Saturday, March 24, 2012

The Jist

Hi all!

    My name is Shelby Jackson. Thus far, I would have to say I've led a truly amazing and priveleged life. I owe my sight-seeing, smile-every-day, friends-around-the-block childhood to my parents. Meet Mike a Sue Jackson: two loving people who brought three daughters into this world...and made it their purpose of giving those children a life of opportunity. Let me first start off by stating that my family is nothing out of the ordinary. Middle-class family living in a normal town in a normal state, living off normal means of income, leading normal busy lives. But to me, it's much much more than that. To me, it's my life, my upbringing, the basis of who I am today.
    So here I am, freshly turned 21 years of age and really starting to appreciate my life. It's a funny transition: becoming what society would call a "responsible adult." I am finally learning the consequences of my actions, prior to putting those actions into...action. I am finally starting to take complete and total responsibility for my life and my relationships with those around me. I am finally starting to understand what it is that I want for my future and what I need to do now in order to get there.
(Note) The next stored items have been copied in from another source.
-- ==== Sys2Proof/Machine/Wire.lean ====
section
/-! DEFINITION. The units of the Glaur lanes as bytes (R355 to R359, R362): what the frames, commits and control units that the
block puts out (`Out`) are on the wire, before scrambling and coding. -/

namespace Sys2Proof.Machine

/-- Bytes followed by their CRC-32C (R356, R358, R359). -/
def withCrc (l : List Byte) : List Byte := l ++ leBytes 4 (crc32c l)

/-- An IDLE unit (R355). -/
def idleUnit : List Byte := leBytes 4 0x3C000000 ++ List.replicate 12 0

/-- The code of wire position `j` of packet `k` of a frame (R283, R356). -/
def packetCode (f : OutFrame) (k j : Nat) : Nat := (alGet f.codes (1024 * k + j)).getD 0

/-- The ROW unit of packet `k` of a frame on lane `n` (R356, R357). -/
def rowUnit (f : OutFrame) (n k : Nat) : List Byte :=
  withCrc (leBytes 4 (0xD5000000 + f.commit % 4 * 4194304 + n % 64 * 65536 + k % 512) ++ leBytes 4 f.lseq ++
    leBytes 4 (f.serial % 65536 * 65536) ++
    (List.range 512).map fun b => byte (packetCode f k (2 * b) % 16 + packetCode f k (2 * b + 1) % 16 * 16))

/-- What lane `n` sends of a frame: its packets in ascending K (R362). -/
def laneUnits (f : OutFrame) (n : Nat) : List (List Byte) := (lanePackets f.lanes f.lseq n).map (rowUnit f n)

/-- A COMMIT unit, FIRE or BLANK, for a frame (R358). -/
def commitBytes (fire : Bool) (lseq : Nat) : List Byte :=
  withCrc (leBytes 4 (0x6A000000 + (if fire then 1 else 2) * 4194304) ++ leBytes 4 lseq ++ leBytes 4 0)

/-- The body of a CTRL unit (R359): the places of the fields of TUNE_ACK and RESEND are open. -/
def ctrlBody (op : Nat) (fields : List Nat) : List Byte :=
  if op = 0x01 then leBytes 8 (nth fields 0 0)
  else if op = 0x10 then []
  else if op = 0x20 then leBytes 16 (nth fields 0 0)
  else if op = 0x21 then leBytes 16 (nth fields 0 0) ++ leBytes 4 (nth fields 1 0) ++ leBytes 32 (nth fields 2 0)
  else Config.ctrlBody op fields

/-- A CTRL unit (R359): as many units of 16 bytes as word 0, the body and the CRC need, filled with zeros. -/
def ctrlUnit (op : Nat) (fields : List Nat) : List Byte :=
  let b := ctrlBody op fields
  let n := (4 + b.length + 4 + 15) / 16
  withCrc (leBytes 4 (0x7E000000 + op % 256 * 65536 + n % 256 * 256) ++ b ++ List.replicate (16 * n - 8 - b.length) 0)

/-- The lane that carries CTRL units: the lowest-numbered live lane, or lane 0 during training (R359). -/
def controlLane (map : List Nat) : Nat := map.foldl min (if map = [] then 0 else 63)

/-- What lane `n` sends for one thing that the block put out, its frame's map naming the live lanes (R355). -/
def laneSends (map : List Nat) (n : Nat) : Out → List (List Byte)
  | .frame f => laneUnits f n
  | .commit fire l => if n ∈ map then [commitBytes fire l] else []
  | .ctrl op body => if n = controlLane map then [ctrlUnit op body] else []
  | _ => []

/-! ### Return messages (R374, R375) -/

/-- TYPE of the message that a command stands for, and the fields of its body (R375); HELLO carries the protocol version, 512 rows
and 1,024 columns. -/
def retFields : Instr → Option (Nat × List Nat)
  | .hello _ _ b => some (0x01, [b.plateId, 0x01, b.depth, 512, 1024])
  | .laneStatus _ _ lock fec errs uncorr =>
    some (0x02, [lock % 2 ^ 48, fec % 2 ^ 48] ++ (List.range 48).flatMap fun n => [nth errs n 0, nth uncorr n 0])
  | .tuneReq _ _ txLane tap action preset => some (0x03, [txLane, tap, action, preset])
  | .rowFail _ _ lseq nocommit crc seqf => some (0x10, [lseq, b2n nocommit, crc % 2 ^ 512, seqf % 2 ^ 512])
  | .beamDied _ _ lseq k j => some (0x11, [lseq, k, j])
  | .dbmPart _ _ p bitmap => some (0x20, [p, bitmap % 2 ^ 8192])
  | .dbmEnd _ _ count crc => some (0x21, [count, crc])
  | .tagResp _ _ plateId count mac => some (0x30, [plateId, count, mac])
  | .tagAck _ _ count mac => some (0x31, [count, mac])
  | .status _ ackLseq firedLseq nextRseq flags => some (0x3E, [ackLseq, firedLseq, nextRseq, flags])
  | _ => none

/-- A return message (R374): the header of TYPE, length in 8-byte words and RSEQ, the body, zero fill, and the word of the CRC-32C. -/
def retMessage (type rseq : Nat) (body : List Byte) : List Byte :=
  let n := 2 + (body.length + 7) / 8
  withCrc (leBytes 4 (type % 256 * 16777216 + n % 256 * 65536 + rseq % 65536) ++ leBytes 4 0 ++ body ++
    List.replicate (8 * (n - 2) - body.length) 0) ++ leBytes 4 0

/-- The RSEQ that a message command carries; STATUS takes no number of its own (R375). -/
def retRseq : Instr → Nat
  | .hello _ r _ | .laneStatus _ r _ _ _ _ | .tuneReq _ r _ _ _ _ | .rowFail _ r _ _ _ _ | .beamDied _ r _ _ _
  | .dbmPart _ r _ _ | .dbmEnd _ r _ _ | .tagResp _ r _ _ _ | .tagAck _ r _ _ => r
  | _ => 0

/-- The bytes of the message that a command stands for (R374, R375). -/
def retBytes (i : Instr) : Option (List Byte) :=
  (retFields i).map fun f => retMessage f.1 (retRseq i) (Config.retBody f.1 f.2)

/-- Whether GLR takes a message as valid (R374, R377): BADMSG is the arrival of one that it does not. -/
def retGood (l : List Byte) : Bool :=
  let n := leNat (l.take 4) / 65536 % 256
  decide (16 ≤ l.length ∧ l.length = 8 * n) && leNat ((l.drop (l.length - 8)).take 4) = crc32c (l.take (l.length - 8)) &&
  leNat (l.drop (l.length - 4)) = 0

end Sys2Proof.Machine
end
Among realizing the "self" side of growing up, I'm also realizing the blessings I've endured all along. My childhood is one I will never forget, will always treasure and will always refer to as a very solid base of the childhood I can only dream of giving my children someday. And for that, I thank my parents from the deepest depths of my heart.
    Of course, aside from my parents building the base, I also had an incredibly special older sister to light the way. Meet Amy Jackson: a beautiful, outgoing, worldly and successful go-getter. I would find it wise for anyone to look up to her. She has all the right words to say, world experiences to speak from and ambition I will never be able to comprehend in my own years. I am so grateful for her help along the way, and can only imagine the lasting friendship we are building for the future.
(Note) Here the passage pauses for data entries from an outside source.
theorem keepsSizes_execCapI (s : State) : KeepsSizes s (execCapI s) := by
  unfold execCapI
  refine keepsSizes_run (sizes_ucExec _ _ _ _ _ fun d w => ?_)
  split <;> simp

theorem keepsSizes_execBr (s : State) : KeepsSizes s (execBr s) := keepsSizes_run (by simp)

theorem keepsSizes_execBz (s : State) : KeepsSizes s (execBz s) := keepsSizes_run (by simp)

theorem keepsSizes_execBn (s : State) : KeepsSizes s (execBn s) := keepsSizes_run (by simp)

theorem keepsSizes_execWaitInstruction (s : State) : KeepsSizes s (execWaitInstruction s) := keepsSizes_run (by simp)

theorem keepsSizes_execUcFault (ue : Bool) (s : State) : KeepsSizes s (execUcFault ue s) := keepsSizes_run (by simp)

theorem keepsSizes_execPeakClr (req : Req) (v : W32) (s : State) : KeepsSizes s (execPeakClr req v s) := keepsSizes_run (by simp)

theorem keepsSizes_execReload (req : Req) (v : W32) (s : State) : KeepsSizes s (execReload req v s) := keepsSizes_run (by simp)

theorem keepsSizes_execSafe (req : Req) (v : W32) (s : State) : KeepsSizes s (execSafe req v s) := keepsSizes_run (by simp)

theorem keepsSizes_execAcq (req : Req) (v : W32) (s : State) : KeepsSizes s (execAcq req v s) := keepsSizes_run (by simp)

theorem keepsSizes_execInjArm (req : Req) (v : W32) (s : State) : KeepsSizes s (execInjArm req v s) := keepsSizes_run (by simp)

theorem keepsSizes_execInjStop (req : Req) (v : W32) (s : State) : KeepsSizes s (execInjStop req v s) := keepsSizes_run (by simp)

theorem keepsSizes_execCapArm (req : Req) (v : W32) (s : State) : KeepsSizes s (execCapArm req v s) := keepsSizes_run (by simp)

theorem keepsSizes_execMicrocodeWrite (req : Req) (a : Nat) (v : W32) (s : State) : KeepsSizes s (execMicrocodeWrite req a v s) :=
  keepsSizes_run (by simp)

theorem keepsSizes_execPerst (s : State) : KeepsSizes s (execPerst s) := keepsSizes_run_of_stand sizesStand_hlkPerst

theorem keepsSizes_execFlr (s : State) : KeepsSizes s (execFlr s) := keepsSizes_run_of_stand sizesStand_hlkReset

theorem keepsSizes_execHlkLinkDown (reads : List (Nat × Nat × List Byte)) (s : State) : KeepsSizes s (execHlkLinkDown reads s) :=
  keepsSizes_runS_of_stand (sizesStand_hlkDown _)

theorem keepsSizes_execLinkUp (gen width : Nat) (flit : Bool) (s : State) : KeepsSizes s (execLinkUp gen width flit s) :=
  keepsSizes_runS (by simp)

theorem keepsSizes_execBar4Access (o : Nat) (wdata : Option (List Byte)) (n : Nat) (vc1 : Bool) (s : State) :
    KeepsSizes s (execBar4Access o wdata n vc1 s) := keepsSizes_runS (by simp)

theorem keepsSizes_execBlankSet (v : W32) (vc1 : Bool) (s : State) : KeepsSizes s (execBlankSet v vc1 s) := keepsSizes_run (by simp)

theorem keepsSizes_execBlankClr (v : W32) (vc1 : Bool) (s : State) : KeepsSizes s (execBlankClr v vc1 s) := keepsSizes_run (by simp)

theorem keepsSizes_execStopSet (v : W32) (vc1 : Bool) (s : State) : KeepsSizes s (execStopSet v vc1 s) := keepsSizes_run (by simp)

theorem keepsSizes_execStopClr (v : W32) (vc1 : Bool) (s : State) : KeepsSizes s (execStopClr v vc1 s) := keepsSizes_run (by simp)

theorem keepsSizes_execDmaHead (req : Req) (n : Nat) (hi : Bool) (v : W32) (s : State) : KeepsSizes s (execDmaHead req n hi v s) :=
  keepsSizes_run (by simp)

theorem keepsSizes_execDmaDb (req : Req) (n : Nat) (s : State) : KeepsSizes s (execDmaDb req n s) := keepsSizes_runS (by simp)

theorem keepsSizes_execDescriptorFetched (n : Nat) (res : Fetch) (s : State) : KeepsSizes s (execDescriptorFetched n res s) := by
  unfold execDescriptorFetched
  refine keepsSizes_runS (sizes_ite_eq ?_ rfl)
  split <;> simp

theorem keepsSizes_execDescriptorDone (n : Nat) (res : Xfer) (s : State) : KeepsSizes s (execDescriptorDone n res s) :=
  keepsSizes_runS_of_stand fun h => sizesStand_ite (sizesStand_xferDone _ _ h) h

theorem keepsSizes_execFetchTimeout (n : Nat) (s : State) : KeepsSizes s (execFetchTimeout n s) := keepsSizes_runS (by simp)

theorem keepsSizes_execHostTimeout (n done : Nat) (l : List Byte) (s : State) : KeepsSizes s (execHostTimeout n done l s) :=
  keepsSizes_runS_of_stand fun h => sizesStand_ite (sizesStand_hostTimeout _ _ _ h) h

theorem keepsSizes_execDevTimeout (n done : Nat) (l : List Byte) (s : State) : KeepsSizes s (execDevTimeout n done l s) :=
  keepsSizes_runS_of_stand fun h => sizesStand_ite (sizesStand_devTimeout _ _ _ h) h

theorem keepsSizes_execDisable (req : Req) (n : Nat) (s : State) : KeepsSizes s (execDisable req n s) := keepsSizes_run (by simp)

theorem keepsSizes_execCdcRole (req : Req) (v : W32) (s : State) : KeepsSizes s (execCdcRole req v s) := keepsSizes_run (by simp)

theorem keepsSizes_execCdcDispatch (s : State) : KeepsSizes s (execCdcDispatch s) := keepsSizes_run (by simp)

theorem keepsSizes_execFrameDecoded (n : Nat) (s : State) : KeepsSizes s (execFrameDecoded n s) := keepsSizes_runS (by simp)

theorem keepsSizes_execEngUe (n : Nat) (s : State) : KeepsSizes s (execEngUe n s) := by
  unfold execEngUe
  refine keepsSizes_runS (sizes_ite_eq ?_ rfl)
  split <;> simp

theorem keepsSizes_execJobGo (req : Req) (n : Nat) (v : W32) (s : State) : KeepsSizes s (execJobGo req n v s) := keepsSizes_runS (by simp)

theorem keepsSizes_execSnapReady (n : Nat) (s : State) : KeepsSizes s (execSnapReady n s) := keepsSizes_runS (by simp)

theorem keepsSizes_execJobAbort (req : Req) (n : Nat) (v : W32) (s : State) : KeepsSizes s (execJobAbort req n v s) :=
  keepsSizes_runS (by simp)

theorem keepsSizes_execJobDone (n : Nat) (s : State) : KeepsSizes s (execJobDone n s) := keepsSizes_runS (by simp)

theorem keepsSizes_execJobSwapGo (req : Req) (v : W32) (s : State) : KeepsSizes s (execJobSwapGo req v s) := keepsSizes_run (by simp)

theorem keepsSizes_execJobSwapCancel (req : Req) (v : W32) (s : State) : KeepsSizes s (execJobSwapCancel req v s) :=
  keepsSizes_run (by simp)

theorem keepsSizes_execSwapWorkDone (s : State) : KeepsSizes s (execSwapWorkDone s) := keepsSizes_run (by simp)

theorem keepsSizes_execScrubRead (ups : List SectorUpset) (s : State) : KeepsSizes s (execScrubRead ups s) := keepsSizes_runS (by simp)

theorem keepsSizes_execSramScrub (m w : Nat) (found : WordFound) (home : WordHome) (last : Bool) (s : State) :
    KeepsSizes s (execSramScrub m w found home last s) := keepsSizes_runS (by simp)

theorem keepsSizes_execOdePoll (counts : List Nat) (s : State) : KeepsSizes s (execOdePoll counts s) := keepsSizes_runS (by simp)

theorem keepsSizes_execMeiInjGo (req : Req) (v : W32) (s : State) : KeepsSizes s (execMeiInjGo req v s) := keepsSizes_run (by simp)

theorem keepsSizes_execFclStatus (req : Req) (v : W32) (s : State) : KeepsSizes s (execFclStatus req v s) := keepsSizes_run (by simp)

theorem keepsSizes_execFclSev (req : Req) (src : Nat) (v : W32) (s : State) : KeepsSizes s (execFclSev req src v s) :=
  keepsSizes_runS (by simp)

theorem keepsSizes_execFclLogW2 (req : Req) (s : State) : KeepsSizes s (execFclLogW2 req s) := keepsSizes_run (by simp)

theorem keepsSizes_execRestart (req : Req) (v : W32) (s : State) : KeepsSizes s (execRestart req v s) := keepsSizes_runS (by simp)

theorem keepsSizes_execBark (s : State) : KeepsSizes s (execBark s) := keepsSizes_run (by simp)

theorem keepsSizes_execWdog (handled : Bool) (s : State) : KeepsSizes s (execWdog handled s) := keepsSizes_runS (by simp)

theorem keepsSizes_execWdogReset (s : State) : KeepsSizes s (execWdogReset s) := keepsSizes_runS (by simp)

theorem keepsSizes_execKnlKick (req : Req) (s : State) : KeepsSizes s (execKnlKick req s) := keepsSizes_run (by simp)

theorem keepsSizes_execPoisonedLoad (kind : CoreAccess) (a : Nat) (s : State) : KeepsSizes s (execPoisonedLoad kind a s) :=
  keepsSizes_run (by simp)

theorem keepsSizes_execConfirm (req : Req) (v : W32) (s : State) : KeepsSizes s (execConfirm req v s) := keepsSizes_runS (by simp)

theorem keepsSizes_execAway (req : Req) (v : W32) (s : State) : KeepsSizes s (execAway req v s) := keepsSizes_runS (by simp)

theorem keepsSizes_execAwayEnd (req : Req) (v : W32) (s : State) : KeepsSizes s (execAwayEnd req v s) := keepsSizes_runS (by simp)

theorem keepsSizes_execReboot (req : Req) (v : W32) (s : State) : KeepsSizes s (execReboot req v s) := keepsSizes_runS (by simp)

theorem keepsSizes_execAwayExpired (s : State) : KeepsSizes s (execAwayExpired s) := keepsSizes_runS (by simp)

theorem keepsSizes_execStoreRegs (req : Req) (s : State) : KeepsSizes s (execStoreRegs req s) := keepsSizes_run (by simp)

theorem keepsSizes_execStoreBoot (req : Req) (s : State) : KeepsSizes s (execStoreBoot req s) := keepsSizes_run (by simp)

theorem keepsSizes_execStoreKey (req : Req) (index : Nat) (s : State) : KeepsSizes s (execStoreKey req index s) := keepsSizes_run (by simp)

theorem keepsSizes_execStoreCrash (req : Req) (index : Nat) (s : State) : KeepsSizes s (execStoreCrash req index s) :=
  keepsSizes_run (by simp)

theorem keepsSizes_execStoreLog (req : Req) (s : State) : KeepsSizes s (execStoreLog req s) := keepsSizes_run (by simp)

theorem keepsSizes_execStoreUser (req : Req) (s : State) : KeepsSizes s (execStoreUser req s) := keepsSizes_run (by simp)

theorem keepsSizes_execNvmDone (ok : Bool) (s : State) : KeepsSizes s (execNvmDone ok s) := by
  unfold execNvmDone
  refine keepsSizes_run ?_
  split <;> simp

theorem keepsSizes_execKnlH2kDb (req : Req) (s : State) : KeepsSizes s (execKnlH2kDb req s) := keepsSizes_run (by simp)

theorem keepsSizes_execKnlK2hDb (req : Req) (s : State) : KeepsSizes s (execKnlK2hDb req s) := keepsSizes_run (by simp)

theorem keepsSizes_execUpdate (flash : Bool) (s : State) : KeepsSizes s (execUpdate flash s) := by
  unfold execUpdate
  refine keepsSizes_runS ?_
  split <;> simp

theorem keepsSizes_execRebootCommand (s : State) : KeepsSizes s (execRebootCommand s) := by
  unfold execRebootCommand
  refine keepsSizes_runS ?_
  split <;> simp

theorem keepsSizes_execStoreCommand (s : State) : KeepsSizes s (execStoreCommand s) := by
  unfold execStoreCommand
  refine keepsSizes_run ?_
  split <;> simp

theorem keepsSizes_execLogExport (s : State) : KeepsSizes s (execLogExport s) := by
  unfold execLogExport
  refine keepsSizes_runS ?_
  split <;> simp

theorem keepsSizes_execKeyWrite (s : State) : KeepsSizes s (execKeyWrite s) := by
  unfold execKeyWrite
  refine keepsSizes_runS ?_
  split <;> simp

theorem keepsSizes_execRunSram (s : State) : KeepsSizes s (execRunSram s) := by
  unfold execRunSram
  refine keepsSizes_runS ?_
  split <;> simp

theorem keepsSizes_execTempCheck (got : List (Nat × Option Nat)) (s : State) : KeepsSizes s (execTempCheck got s) :=
  keepsSizes_runS (by simp)

theorem keepsSizes_execSecondCarry (s : State) : KeepsSizes s (execSecondCarry s) := keepsSizes_run (by simp)

theorem keepsSizes_execPpsOutEnd (s : State) : KeepsSizes s (execPpsOutEnd s) := keepsSizes_run (by simp)

theorem keepsSizes_execPpsIn (rising : Bool) (s : State) : KeepsSizes s (execPpsIn rising s) := keepsSizes_run (by simp)

theorem keepsSizes_execTimNs (req : Req) (s : State) : KeepsSizes s (execTimNs req s) := keepsSizes_run (by simp)

theorem keepsSizes_execStep (req : Req) (v : W32) (s : State) : KeepsSizes s (execStep req v s) := keepsSizes_run (by simp)

theorem keepsSizes_execTrust (req : Req) (v : W32) (s : State) : KeepsSizes s (execTrust req v s) := keepsSizes_run (by simp)

theorem keepsSizes_execHold (req : Req) (v : W32) (s : State) : KeepsSizes s (execHold req v s) := keepsSizes_run (by simp)

theorem keepsSizes_execHoldMax (s : State) : KeepsSizes s (execHoldMax s) := keepsSizes_runS (by simp)

theorem keepsSizes_execKnlMacTxtail (req : Req) (v : W32) (s : State) : KeepsSizes s (execKnlMacTxtail req v s) := keepsSizes_run (by simp)

theorem keepsSizes_execTimOsCorrHi (req : Req) (v : W32) (s : State) : KeepsSizes s (execTimOsCorrHi req v s) := keepsSizes_run (by simp)

theorem keepsSizes_execOnestepDeadline (s : State) : KeepsSizes s (execOnestepDeadline s) := keepsSizes_runS (by simp)

theorem keepsSizes_execTxWriteback (s : State) : KeepsSizes s (execTxWriteback s) := keepsSizes_runS (by simp)

theorem keepsSizes_execRxFrame (data : List Byte) (good : Bool) (s : State) : KeepsSizes s (execRxFrame data good s) :=
  keepsSizes_run (by simp)

theorem keepsSizes_execNetstopDatagram (w0 w1 w2 w3 : W32) (s : State) : KeepsSizes s (execNetstopDatagram w0 w1 w2 w3 s) :=
  keepsSizes_runS (by simp)

theorem keepsSizes_execTimTsqNs (req : Req) (s : State) : KeepsSizes s (execTimTsqNs req s) := keepsSizes_run (by simp)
   And of course, I can't forget the tight-knit group of girls I have grown to love as sisters. No matter how many different colleges we have all chosen to pack up our lives and run off to, we can all come together and still find a way to make it like old times. We've all gotten in trouble, cried, laughed, argued, supported, carried and trusted one another. We've seen each other at our lowest moments and been there to celebrate the best of times. Oh, the memories I will forever hold dear to my heart...or just remenisc on for a good laugh.
    All this goodness and my life's not even half over. Where or where will life take me next?